**Task instructions**
The expected output is exactly the lines below, starting at the line with "(00_scope.md R9). -/" and ending at the line with "s.rx.state = .idle", both included; no other line belongs in it.

# # # #

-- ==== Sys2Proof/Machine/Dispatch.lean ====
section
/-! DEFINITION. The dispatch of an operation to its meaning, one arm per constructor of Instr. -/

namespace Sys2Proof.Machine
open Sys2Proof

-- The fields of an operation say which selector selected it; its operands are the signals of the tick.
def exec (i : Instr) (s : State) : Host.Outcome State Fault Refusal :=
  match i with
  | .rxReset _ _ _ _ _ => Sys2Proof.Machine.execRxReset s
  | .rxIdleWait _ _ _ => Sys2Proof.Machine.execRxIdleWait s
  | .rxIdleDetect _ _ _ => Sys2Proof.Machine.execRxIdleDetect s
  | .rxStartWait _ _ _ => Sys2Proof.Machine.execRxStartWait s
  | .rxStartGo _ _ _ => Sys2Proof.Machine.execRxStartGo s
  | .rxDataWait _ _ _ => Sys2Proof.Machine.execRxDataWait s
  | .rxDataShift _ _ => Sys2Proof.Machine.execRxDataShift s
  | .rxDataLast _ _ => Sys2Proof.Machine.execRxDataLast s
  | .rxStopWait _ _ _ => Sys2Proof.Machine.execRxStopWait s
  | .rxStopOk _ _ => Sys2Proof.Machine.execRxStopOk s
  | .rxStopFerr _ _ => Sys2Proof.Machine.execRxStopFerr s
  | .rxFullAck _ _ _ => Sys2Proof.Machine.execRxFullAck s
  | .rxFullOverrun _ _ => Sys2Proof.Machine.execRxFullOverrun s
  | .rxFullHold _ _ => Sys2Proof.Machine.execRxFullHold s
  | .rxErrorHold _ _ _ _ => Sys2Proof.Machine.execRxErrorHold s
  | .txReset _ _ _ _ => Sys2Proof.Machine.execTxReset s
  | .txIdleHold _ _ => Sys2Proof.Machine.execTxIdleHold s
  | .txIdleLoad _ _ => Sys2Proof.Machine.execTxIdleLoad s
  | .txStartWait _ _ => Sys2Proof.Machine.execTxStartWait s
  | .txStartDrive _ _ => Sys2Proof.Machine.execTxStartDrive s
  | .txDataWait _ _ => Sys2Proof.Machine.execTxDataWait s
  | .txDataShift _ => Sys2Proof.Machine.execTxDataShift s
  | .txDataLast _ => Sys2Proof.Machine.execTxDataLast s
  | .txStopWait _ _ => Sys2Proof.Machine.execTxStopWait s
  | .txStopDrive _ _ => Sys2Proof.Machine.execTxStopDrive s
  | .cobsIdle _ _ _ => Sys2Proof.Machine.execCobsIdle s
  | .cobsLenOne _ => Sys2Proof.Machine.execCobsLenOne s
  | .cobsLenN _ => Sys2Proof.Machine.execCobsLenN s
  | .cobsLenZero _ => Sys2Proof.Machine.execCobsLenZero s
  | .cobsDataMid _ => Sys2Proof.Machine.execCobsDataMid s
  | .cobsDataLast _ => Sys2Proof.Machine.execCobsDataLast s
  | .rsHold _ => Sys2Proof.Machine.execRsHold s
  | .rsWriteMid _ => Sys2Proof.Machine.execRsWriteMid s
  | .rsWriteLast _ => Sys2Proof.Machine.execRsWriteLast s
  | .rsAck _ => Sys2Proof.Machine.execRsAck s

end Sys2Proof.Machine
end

# # # #

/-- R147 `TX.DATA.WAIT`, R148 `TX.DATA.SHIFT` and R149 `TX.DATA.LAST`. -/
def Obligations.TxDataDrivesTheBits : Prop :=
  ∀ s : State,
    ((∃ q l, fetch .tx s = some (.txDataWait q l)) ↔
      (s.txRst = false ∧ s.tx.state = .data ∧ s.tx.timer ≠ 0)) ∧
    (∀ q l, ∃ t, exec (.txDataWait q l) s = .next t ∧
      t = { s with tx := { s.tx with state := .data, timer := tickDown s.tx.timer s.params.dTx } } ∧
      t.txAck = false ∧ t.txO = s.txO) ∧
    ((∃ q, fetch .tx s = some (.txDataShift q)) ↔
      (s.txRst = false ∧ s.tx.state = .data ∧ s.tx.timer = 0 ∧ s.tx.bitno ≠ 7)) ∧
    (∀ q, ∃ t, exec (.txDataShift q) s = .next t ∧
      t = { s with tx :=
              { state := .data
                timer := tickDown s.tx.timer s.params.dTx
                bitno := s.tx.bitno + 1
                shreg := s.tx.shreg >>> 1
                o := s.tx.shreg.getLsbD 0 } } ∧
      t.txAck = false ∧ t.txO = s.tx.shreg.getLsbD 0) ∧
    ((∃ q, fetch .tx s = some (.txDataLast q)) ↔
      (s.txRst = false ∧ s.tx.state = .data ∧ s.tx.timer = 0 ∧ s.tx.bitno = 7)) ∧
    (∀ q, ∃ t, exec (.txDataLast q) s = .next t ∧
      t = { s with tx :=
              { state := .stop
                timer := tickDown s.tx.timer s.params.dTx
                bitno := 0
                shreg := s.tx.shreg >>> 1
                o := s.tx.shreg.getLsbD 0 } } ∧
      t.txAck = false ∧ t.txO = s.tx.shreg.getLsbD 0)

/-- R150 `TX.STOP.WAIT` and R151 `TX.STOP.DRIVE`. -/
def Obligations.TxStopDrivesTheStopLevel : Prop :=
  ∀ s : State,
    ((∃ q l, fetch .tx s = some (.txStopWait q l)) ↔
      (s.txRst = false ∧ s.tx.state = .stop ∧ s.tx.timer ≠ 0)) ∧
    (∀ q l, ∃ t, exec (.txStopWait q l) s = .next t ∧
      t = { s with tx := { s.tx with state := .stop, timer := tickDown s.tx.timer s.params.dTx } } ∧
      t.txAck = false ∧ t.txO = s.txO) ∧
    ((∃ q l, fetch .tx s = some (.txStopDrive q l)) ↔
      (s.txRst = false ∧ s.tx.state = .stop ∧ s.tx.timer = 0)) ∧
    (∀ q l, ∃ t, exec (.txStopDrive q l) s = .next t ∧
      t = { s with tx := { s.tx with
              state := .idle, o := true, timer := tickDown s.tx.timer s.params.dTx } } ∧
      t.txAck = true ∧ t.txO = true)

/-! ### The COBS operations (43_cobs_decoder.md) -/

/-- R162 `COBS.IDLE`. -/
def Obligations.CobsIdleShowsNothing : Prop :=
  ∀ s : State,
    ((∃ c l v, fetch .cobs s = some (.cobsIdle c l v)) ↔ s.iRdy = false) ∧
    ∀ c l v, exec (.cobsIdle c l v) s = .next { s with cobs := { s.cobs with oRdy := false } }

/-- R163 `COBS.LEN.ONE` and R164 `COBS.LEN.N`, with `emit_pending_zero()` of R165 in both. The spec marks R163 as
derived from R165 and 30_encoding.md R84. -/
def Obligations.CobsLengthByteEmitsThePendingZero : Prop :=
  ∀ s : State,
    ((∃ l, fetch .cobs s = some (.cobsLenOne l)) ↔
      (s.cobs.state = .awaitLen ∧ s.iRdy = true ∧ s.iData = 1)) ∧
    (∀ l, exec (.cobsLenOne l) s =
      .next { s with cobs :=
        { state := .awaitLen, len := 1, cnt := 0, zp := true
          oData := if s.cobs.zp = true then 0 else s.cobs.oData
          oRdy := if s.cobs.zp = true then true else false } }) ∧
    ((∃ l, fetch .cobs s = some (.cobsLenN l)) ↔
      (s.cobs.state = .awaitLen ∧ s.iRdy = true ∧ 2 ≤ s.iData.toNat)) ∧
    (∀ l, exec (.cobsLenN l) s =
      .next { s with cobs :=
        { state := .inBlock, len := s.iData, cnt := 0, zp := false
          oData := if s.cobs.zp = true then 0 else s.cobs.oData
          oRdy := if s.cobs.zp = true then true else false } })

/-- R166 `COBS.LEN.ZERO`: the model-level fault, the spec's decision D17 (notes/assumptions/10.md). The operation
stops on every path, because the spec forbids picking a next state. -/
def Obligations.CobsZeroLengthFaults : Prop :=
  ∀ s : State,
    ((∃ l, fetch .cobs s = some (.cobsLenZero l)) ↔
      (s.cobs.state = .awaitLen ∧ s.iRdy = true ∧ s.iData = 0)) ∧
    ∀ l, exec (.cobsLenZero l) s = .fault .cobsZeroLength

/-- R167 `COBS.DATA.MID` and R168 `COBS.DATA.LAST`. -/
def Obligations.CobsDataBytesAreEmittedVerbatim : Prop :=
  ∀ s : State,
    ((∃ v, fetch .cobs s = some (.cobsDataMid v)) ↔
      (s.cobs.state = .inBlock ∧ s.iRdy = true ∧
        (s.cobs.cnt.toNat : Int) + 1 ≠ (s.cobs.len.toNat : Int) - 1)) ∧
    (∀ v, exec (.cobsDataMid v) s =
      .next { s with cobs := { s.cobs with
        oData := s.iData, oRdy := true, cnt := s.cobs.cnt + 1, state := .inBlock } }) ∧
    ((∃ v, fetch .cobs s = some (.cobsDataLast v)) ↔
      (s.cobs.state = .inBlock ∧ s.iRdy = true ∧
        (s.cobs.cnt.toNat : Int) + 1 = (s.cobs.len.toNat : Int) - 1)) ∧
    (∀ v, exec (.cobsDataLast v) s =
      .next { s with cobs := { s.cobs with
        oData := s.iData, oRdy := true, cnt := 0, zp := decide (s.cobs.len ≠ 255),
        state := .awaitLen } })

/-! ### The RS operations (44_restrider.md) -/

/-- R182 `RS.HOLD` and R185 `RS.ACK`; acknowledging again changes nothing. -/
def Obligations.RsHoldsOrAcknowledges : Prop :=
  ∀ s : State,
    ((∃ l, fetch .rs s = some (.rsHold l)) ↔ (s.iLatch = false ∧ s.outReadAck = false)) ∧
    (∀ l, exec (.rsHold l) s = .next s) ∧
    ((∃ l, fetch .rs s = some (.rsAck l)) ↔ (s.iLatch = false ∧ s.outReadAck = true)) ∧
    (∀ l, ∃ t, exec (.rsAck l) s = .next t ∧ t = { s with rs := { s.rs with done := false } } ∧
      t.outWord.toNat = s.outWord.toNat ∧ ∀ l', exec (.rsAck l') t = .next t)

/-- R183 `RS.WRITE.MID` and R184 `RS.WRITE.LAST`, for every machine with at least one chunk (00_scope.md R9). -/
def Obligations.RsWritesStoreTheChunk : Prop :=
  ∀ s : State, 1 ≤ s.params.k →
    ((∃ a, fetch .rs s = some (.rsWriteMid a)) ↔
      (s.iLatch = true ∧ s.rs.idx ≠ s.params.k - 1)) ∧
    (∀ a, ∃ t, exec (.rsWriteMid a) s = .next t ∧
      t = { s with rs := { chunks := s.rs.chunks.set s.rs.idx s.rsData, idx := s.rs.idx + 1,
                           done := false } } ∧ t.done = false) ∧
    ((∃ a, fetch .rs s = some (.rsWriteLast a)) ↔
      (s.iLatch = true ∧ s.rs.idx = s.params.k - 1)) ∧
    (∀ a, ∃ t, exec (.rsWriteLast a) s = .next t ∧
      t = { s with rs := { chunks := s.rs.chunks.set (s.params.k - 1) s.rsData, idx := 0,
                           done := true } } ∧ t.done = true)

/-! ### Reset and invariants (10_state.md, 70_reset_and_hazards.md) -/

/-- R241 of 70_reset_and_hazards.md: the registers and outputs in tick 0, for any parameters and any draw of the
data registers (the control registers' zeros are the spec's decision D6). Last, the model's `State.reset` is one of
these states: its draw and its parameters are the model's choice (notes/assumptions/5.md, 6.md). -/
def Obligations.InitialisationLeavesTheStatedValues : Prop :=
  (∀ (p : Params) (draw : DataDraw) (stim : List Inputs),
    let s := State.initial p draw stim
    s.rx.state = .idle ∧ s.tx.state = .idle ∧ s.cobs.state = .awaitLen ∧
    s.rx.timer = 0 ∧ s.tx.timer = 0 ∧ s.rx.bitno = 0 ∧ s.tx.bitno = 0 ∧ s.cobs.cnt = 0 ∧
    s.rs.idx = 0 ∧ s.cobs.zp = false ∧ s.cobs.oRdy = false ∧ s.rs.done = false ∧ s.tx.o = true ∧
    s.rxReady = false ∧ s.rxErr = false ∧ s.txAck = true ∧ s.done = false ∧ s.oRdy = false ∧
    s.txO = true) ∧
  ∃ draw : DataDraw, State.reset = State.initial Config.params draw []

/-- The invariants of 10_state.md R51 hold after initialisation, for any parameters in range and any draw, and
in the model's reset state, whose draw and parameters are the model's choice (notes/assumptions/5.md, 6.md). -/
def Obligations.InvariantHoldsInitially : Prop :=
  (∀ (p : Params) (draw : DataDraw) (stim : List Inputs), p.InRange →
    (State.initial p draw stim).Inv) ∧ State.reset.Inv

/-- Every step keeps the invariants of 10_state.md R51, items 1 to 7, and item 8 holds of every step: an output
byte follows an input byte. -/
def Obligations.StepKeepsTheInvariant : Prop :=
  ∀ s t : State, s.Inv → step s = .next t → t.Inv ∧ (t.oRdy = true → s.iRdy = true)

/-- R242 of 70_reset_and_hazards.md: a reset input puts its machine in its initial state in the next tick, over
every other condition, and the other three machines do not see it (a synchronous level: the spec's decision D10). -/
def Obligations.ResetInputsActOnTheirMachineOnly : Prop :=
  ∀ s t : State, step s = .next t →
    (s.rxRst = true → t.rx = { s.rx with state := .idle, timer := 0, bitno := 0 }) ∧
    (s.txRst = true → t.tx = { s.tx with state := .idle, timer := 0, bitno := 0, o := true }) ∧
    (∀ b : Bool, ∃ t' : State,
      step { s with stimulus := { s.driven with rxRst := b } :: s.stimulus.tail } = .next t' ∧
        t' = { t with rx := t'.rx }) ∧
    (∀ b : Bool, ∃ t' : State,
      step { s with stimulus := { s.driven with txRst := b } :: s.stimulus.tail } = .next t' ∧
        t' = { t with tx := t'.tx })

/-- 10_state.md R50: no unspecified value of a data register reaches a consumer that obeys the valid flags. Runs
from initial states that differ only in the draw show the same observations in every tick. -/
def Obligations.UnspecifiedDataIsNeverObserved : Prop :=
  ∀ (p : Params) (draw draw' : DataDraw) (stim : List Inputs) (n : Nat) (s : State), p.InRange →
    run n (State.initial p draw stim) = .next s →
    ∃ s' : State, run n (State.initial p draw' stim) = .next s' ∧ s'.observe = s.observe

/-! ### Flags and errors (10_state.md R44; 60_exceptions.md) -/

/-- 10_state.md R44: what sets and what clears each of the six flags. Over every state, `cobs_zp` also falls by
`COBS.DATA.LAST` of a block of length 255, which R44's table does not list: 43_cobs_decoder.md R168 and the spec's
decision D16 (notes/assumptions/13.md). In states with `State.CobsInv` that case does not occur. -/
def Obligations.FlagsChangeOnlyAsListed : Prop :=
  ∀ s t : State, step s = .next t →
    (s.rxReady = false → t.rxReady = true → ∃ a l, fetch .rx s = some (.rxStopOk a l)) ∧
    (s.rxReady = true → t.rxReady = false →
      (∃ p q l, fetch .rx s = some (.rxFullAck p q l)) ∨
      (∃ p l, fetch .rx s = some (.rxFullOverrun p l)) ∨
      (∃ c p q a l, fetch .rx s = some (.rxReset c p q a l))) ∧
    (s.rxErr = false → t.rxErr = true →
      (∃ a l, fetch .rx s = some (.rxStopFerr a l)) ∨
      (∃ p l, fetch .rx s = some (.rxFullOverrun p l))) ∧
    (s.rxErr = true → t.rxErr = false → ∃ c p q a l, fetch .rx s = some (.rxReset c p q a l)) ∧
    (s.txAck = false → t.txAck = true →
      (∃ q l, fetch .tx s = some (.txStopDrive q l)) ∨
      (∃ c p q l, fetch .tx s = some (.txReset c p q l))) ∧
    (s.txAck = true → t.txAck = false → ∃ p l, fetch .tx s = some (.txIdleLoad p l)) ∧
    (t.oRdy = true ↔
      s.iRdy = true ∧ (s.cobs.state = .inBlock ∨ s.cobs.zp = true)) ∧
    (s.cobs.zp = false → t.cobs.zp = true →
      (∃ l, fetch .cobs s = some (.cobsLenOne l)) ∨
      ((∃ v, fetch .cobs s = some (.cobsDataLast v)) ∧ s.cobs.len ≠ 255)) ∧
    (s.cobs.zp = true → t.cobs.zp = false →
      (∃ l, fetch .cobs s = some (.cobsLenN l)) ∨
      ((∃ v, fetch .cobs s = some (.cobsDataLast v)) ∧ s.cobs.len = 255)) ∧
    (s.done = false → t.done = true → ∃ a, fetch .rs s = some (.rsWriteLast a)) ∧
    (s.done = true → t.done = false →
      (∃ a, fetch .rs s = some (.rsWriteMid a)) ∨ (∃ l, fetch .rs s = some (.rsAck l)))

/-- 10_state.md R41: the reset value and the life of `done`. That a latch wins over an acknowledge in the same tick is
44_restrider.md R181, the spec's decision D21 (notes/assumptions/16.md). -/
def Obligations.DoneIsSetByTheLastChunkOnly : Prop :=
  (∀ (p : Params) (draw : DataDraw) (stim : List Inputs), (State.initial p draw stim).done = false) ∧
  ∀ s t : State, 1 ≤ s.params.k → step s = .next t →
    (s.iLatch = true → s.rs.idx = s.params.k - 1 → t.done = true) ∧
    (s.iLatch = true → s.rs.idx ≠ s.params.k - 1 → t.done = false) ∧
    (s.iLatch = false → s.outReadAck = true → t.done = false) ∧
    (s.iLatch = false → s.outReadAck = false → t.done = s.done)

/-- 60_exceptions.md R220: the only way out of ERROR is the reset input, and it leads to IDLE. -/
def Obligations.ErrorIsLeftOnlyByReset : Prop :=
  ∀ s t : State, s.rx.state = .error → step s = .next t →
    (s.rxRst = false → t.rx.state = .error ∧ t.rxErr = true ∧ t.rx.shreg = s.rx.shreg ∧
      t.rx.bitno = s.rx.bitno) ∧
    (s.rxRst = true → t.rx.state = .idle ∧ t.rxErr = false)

# # # #

**Solved exercise**
/-- R183 `RS.WRITE.MID` and R184 `RS.WRITE.LAST`, for every machine with at least one chunk (00_scope.md R9). -/
def Obligations.RsWritesStoreTheChunk : Prop :=
  ∀ s : State, 1 ≤ s.params.k →
    ((∃ a, fetch .rs s = some (.rsWriteMid a)) ↔
      (s.iLatch = true ∧ s.rs.idx ≠ s.params.k - 1)) ∧
    (∀ a, ∃ t, exec (.rsWriteMid a) s = .next t ∧
      t = { s with rs := { chunks := s.rs.chunks.set s.rs.idx s.rsData, idx := s.rs.idx + 1,
                           done := false } } ∧ t.done = false) ∧
    ((∃ a, fetch .rs s = some (.rsWriteLast a)) ↔
      (s.iLatch = true ∧ s.rs.idx = s.params.k - 1)) ∧
    (∀ a, ∃ t, exec (.rsWriteLast a) s = .next t ∧
      t = { s with rs := { chunks := s.rs.chunks.set (s.params.k - 1) s.rsData, idx := 0,
                           done := true } } ∧ t.done = true)

/-! ### Reset and invariants (10_state.md, 70_reset_and_hazards.md) -/

/-- R241 of 70_reset_and_hazards.md: the registers and outputs in tick 0, for any parameters and any draw of the
data registers (the control registers' zeros are the spec's decision D6). Last, the model's `State.reset` is one of
these states: its draw and its parameters are the model's choice (notes/assumptions/5.md, 6.md). -/
def Obligations.InitialisationLeavesTheStatedValues : Prop :=
  (∀ (p : Params) (draw : DataDraw) (stim : List Inputs),
    let s := State.initial p draw stim
    s.rx.state = .idle ∧ s.tx.state = .idle ∧ s.cobs.state = .awaitLen ∧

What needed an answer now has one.